In the robot attitude control method according to an embodiment of the present invention, a multi-axis inverse kinematic analysis of a sliding axis movement amount and a robot control variable target value of a robot for controlling a robot having a multi-axis including a telescopic axis as a target position coordinate is performed. Sliding axis movement amount and robot control through the step of acquiring, inputting position measurement information and displacement measurement information of the robot as feedback signals, and numerical analysis of multi-axis kinematic model considering the sliding axis movement amount, robot control variable target value and feedback signal And generating and outputting the robot control signal including the variable value.
Description
The present invention relates to a robot manipulator, and more particularly to an apparatus and method for controlling the position and attitude of the robot manipulator.
In general, in the case of building a large ship in a shipyard, etc., the hull is divided into blocks and manufactured separately, and the finished blocks are assembled in order. The hull block is manufactured through various processes such as welding and painting, and these processes have been continuously required for automation as labor-intensive work, and various robot manipulators have been developed and used by such demands.
The robot manipulator may be detachably equipped with an end effector for performing a predetermined task such as welding and painting, and a telescopic arm having an adjustable length may be used to reduce the distance between the end effector and the workpiece. .
As described above, when performing a welding, painting, or the like operation using a robotic manipulator using a telescopic arm, the robot body is moved to a desired work place along a sliding movement path, and thereafter, the robot manipulator corresponds to a sliding movement path.

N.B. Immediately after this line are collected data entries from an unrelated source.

/-! ### Fields of a ruling block -/

/-- A field of the ruling block of pen n, but for the event that stopping burns sets. -/
structure RulFld (n : Nat) (f : Fld) : Prop where
  pen : n < 16
  low : rulBase n * 64 ≤ f.key
  high : f.key < (rulBase n + 0x200) * 64
  event : f.key ≠ (RUL_EVENT_WRITE_ABORT n).key

theorem rulFld_ctrl {n o : Nat} (hn : n < 16) {f : Fld} (ha : f.addr = rulBase n + o) (ho : o < 0x40) (hl : f.lo < 64) : RulFld n f := by
  refine ⟨hn, ?_, ?_, ?_⟩ <;> simp only [Fld.key, ha, RUL_EVENT_WRITE_ABORT] <;> omega

namespace RulFld

variable {n : Nat} {f : Fld} (h : RulFld n f)
include h

theorem notPool : notPool f := by
  have hl := h.low
  have hr := h.high
  simp only [rulBase, penBase] at hl hr
  simp only [Machine.notPool, notInk, Fld.block]
  omega

theorem notOffsets : notOffsets n f := by
  have hl := h.low
  have hr := h.high
  simp only [rulBase, penBase] at hl hr
  refine ⟨?_, fun i _ => ?_⟩
  · simp only [Fld.key, SV_STATUS_RETRY_OFS, svBase, penBase] at hr ⊢
    omega
  · have hle : (LE_OFS_OFS n i).key = (0x2001000000 + 0x100000 * n + 0x40000 + (0x40 + 0x4 * i)) * 64 := by
      simp only [Fld.key, LE_OFS_OFS, leBase, if_pos h.pen, penBase]
      rfl
    rw [hle]
    omega

theorem readChannel {g : Fld} {o : Nat} (hg : g.addr = rcBase n + o) : f.key ≠ g.key := by
  have hr := h.high
  simp only [Fld.key, hg, rulBase, rcBase, penBase] at hr ⊢
  omega

theorem frozen (k : Nat) : f.key ≠ (RC_NIB_STATUS_FROZEN n k).key := h.readChannel rfl

theorem notBurns : notBurns n f := by
  have hl := h.low
  have hr := h.high
  refine ⟨?_, h.event⟩
  simp only [rulBase, penBase] at hl hr
  simp only [Fld.block, Fld.key, WC_EVENT_ABORT, wcBase, penBase] at hl hr ⊢
  omega

end RulFld

/-! ### Entering a state, and giving up a lock -/

theorem setRulState_get_rul {n : Nat} {f : Fld} (h : RulFld n f) (hs : f.key ≠ (RUL_STATUS_STATE n).key) (hw : f.key ≠ (RUL_STATUS_WRITE_OK n).key)
    (s : State) (st : Nat) : (setRulState s n st).get f = s.get f :=
  setRulState_get s n st (fun k _ => h.frozen k) hs hw h.notBurns

/-- The registers and the record of a loop that gives up its lock, before its state is shown (R36, R40). -/
def unlocked (s : State) (n : Nat) : State :=
  (((s.set (RUL_STATUS_ANGLE_VALID n) 0).set (RUL_STATUS_CLK_SRC n) 0).modRul n fun r =>
    { r with sub := 0, pending := none, miss := 0, prev := [], slipBin := none, slipFrom := none, back := none, holdExpired := false }).set
      (RUL_STATUS_SEARCH_WIDE n) 0

/-- What becomes of codewords where a lock is given up (R57, R107). -/
def unlockCws (n st : Nat) (s : State) : State :=
  State.each (incompletePen (s.iff (st == rulFreq) fun s => cutPending s n (fun _ => true)) n) (List.range 16) fun s k =>
    s.modNib n k fun b => { b with anew := true }

theorem unlock_eq (s : State) (n st : Nat) : unlock s n st = unlockCws n st (setRulState (unlocked s n) n st) := rfl

theorem unlockCws_get {n : Nat} {f : Fld} (h : RulFld n f) (st : Nat) (s : State) : (unlockCws n st s).get f = s.get f := by
  rw [unlockCws, State.get_each_of _ _ _ fun s k _ => State.modNib_get s n k _ f, incompletePen_get _ _ h.notPool (h.readChannel rfl)]
  exact State.get_iff_of _ _ _ (cutPending_get _ _ _ h.notPool h.notOffsets)

/-- Giving up a lock for OFF keeps what burns. -/
theorem unlockCws_off_burning (n : Nat) (s : State) : KeepsBurning s (unlockCws n rulOff s) :=
  KeepsBurning.frame.each (incompletePen_keepsBurning s n) fun s k _ => (KeepsBurning.refl s).modNib n k _

theorem unlock_state {n : Nat} (hn : n < 16) (s : State) (st : Nat) : (unlock s n st).get (RUL_STATUS_STATE n) = st % 8 := by
  rw [unlock_eq, unlockCws_get (rulFld_ctrl (o := 0x10) hn rfl (by decide) (by simp [RUL_STATUS_STATE])), setRulState_state]

theorem unlock_writeOk {n : Nat} (hn : n < 16) (s : State) {st : Nat} (h : st % 8 ≠ 4) : (unlock s n st).get (RUL_STATUS_WRITE_OK n) = 0 := by
  rw [unlock_eq, unlockCws_get (rulFld_ctrl (o := 0x10) hn rfl (by decide) (by simp [RUL_STATUS_WRITE_OK])), setRulState_writeOk _ _ _ h]

/-- The fields that a lock given up reads as 0. -/
theorem unlock_angle {n : Nat} (hn : n < 16) (s : State) (st : Nat) :
    (unlock s n st).get (RUL_STATUS_ANGLE_VALID n) = 0 ∧ (unlock s n st).get (RUL_STATUS_CLK_SRC n) = 0 := by
  have ha : RulFld n (RUL_STATUS_ANGLE_VALID n) := rulFld_ctrl (o := 0x10) hn rfl (by decide) (by simp [RUL_STATUS_ANGLE_VALID])
  have hc : RulFld n (RUL_STATUS_CLK_SRC n) := rulFld_ctrl (o := 0x10) hn rfl (by decide) (by simp [RUL_STATUS_CLK_SRC])
  have key : (RUL_STATUS_ANGLE_VALID n).key ≠ (RUL_STATUS_STATE n).key ∧ (RUL_STATUS_ANGLE_VALID n).key ≠ (RUL_STATUS_WRITE_OK n).key
      ∧ (RUL_STATUS_CLK_SRC n).key ≠ (RUL_STATUS_STATE n).key ∧ (RUL_STATUS_CLK_SRC n).key ≠ (RUL_STATUS_WRITE_OK n).key
      ∧ (RUL_STATUS_ANGLE_VALID n).key ≠ (RUL_STATUS_SEARCH_WIDE n).key ∧ (RUL_STATUS_CLK_SRC n).key ≠ (RUL_STATUS_SEARCH_WIDE n).key
      ∧ (RUL_STATUS_ANGLE_VALID n).key ≠ (RUL_STATUS_CLK_SRC n).key := by
    simp only [Fld.key, RUL_STATUS_ANGLE_VALID, RUL_STATUS_STATE, RUL_STATUS_WRITE_OK, RUL_STATUS_CLK_SRC, RUL_STATUS_SEARCH_WIDE]
    omega
  obtain ⟨has, haw, hcs, hcw, hax, hcx, hac⟩ := key
  refine ⟨?_, ?_⟩
  · rw [unlock_eq, unlockCws_get ha, setRulState_get_rul ha has haw, unlocked, State.get_set_ne _ _ hax, State.modRul_get, State.get_set_ne _ _ hac,
      State.get_set]
    rfl
  · rw [unlock_eq, unlockCws_get hc, setRulState_get_rul hc hcs hcw, unlocked, State.get_set_ne _ _ hcx, State.modRul_get, State.get_set]
    rfl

While the sliding shaft is fixed, a desired operation is performed through the rotational drive of the main body, the linear drive of the telescopic arm, the rotational drive of the telescopic arm, and the rotational drive of the end effector.
Here, the work area where the robot manipulator can perform welding, painting, etc. in one place is determined by the maximum rotation angle of the main body, the maximum rotation angle of the telescopic arm, the maximum linear length of the telescopic arm, the maximum rotation angle of the end effector, and the like. Is determined.
1 is a graph showing a coordinate system of a range of a work area according to the related art of a robot manipulator using a telescopic arm.
Z working range (L Z) direction in Fig. 1 is the maximum angle of rotation of the telescopic arm, the maximum linear telescopic arm length, be determined by the maximum angle of rotation of the end effector, the Y-direction operation range (L Y) are on the unit It is determined by the maximum angle of rotation, the maximum straight length of the telescopic arm, the maximum angle of rotation of the end effector and so on.
In addition, when additional work is required in areas other than the unit work area that the robot manipulator can perform in one place, the robot manipulator must be moved to another place, and the number of movements greatly affects the overall work efficiency. In order to increase efficiency, the unit work area should be widened so that the movement of the robot manipulator is generated as little as possible.
Meanwhile, in order to increase the unit work area, a method of increasing the maximum rotation angle of the main body, the maximum rotation angle and the maximum linear length of the telescopic arm, and the maximum rotation angle of the end effector may be sought.
However, increasing the various maximum rotation angles and the maximum straight line length is at the mechanical limit, and in particular, increasing the maximum straight line length of the telescopic arm can lead to an increase in the size of the robot manipulator, making it impossible to perform work in a narrow place. There is a problem that causes such side effects.
Embodiments of the present invention seek to maximize the unit work area in controlling the position and attitude of a multi-axis robot having a telescopic axis.
In addition, it is intended to minimize the increase in the burden of coordinate operations for driving the robot manipulator.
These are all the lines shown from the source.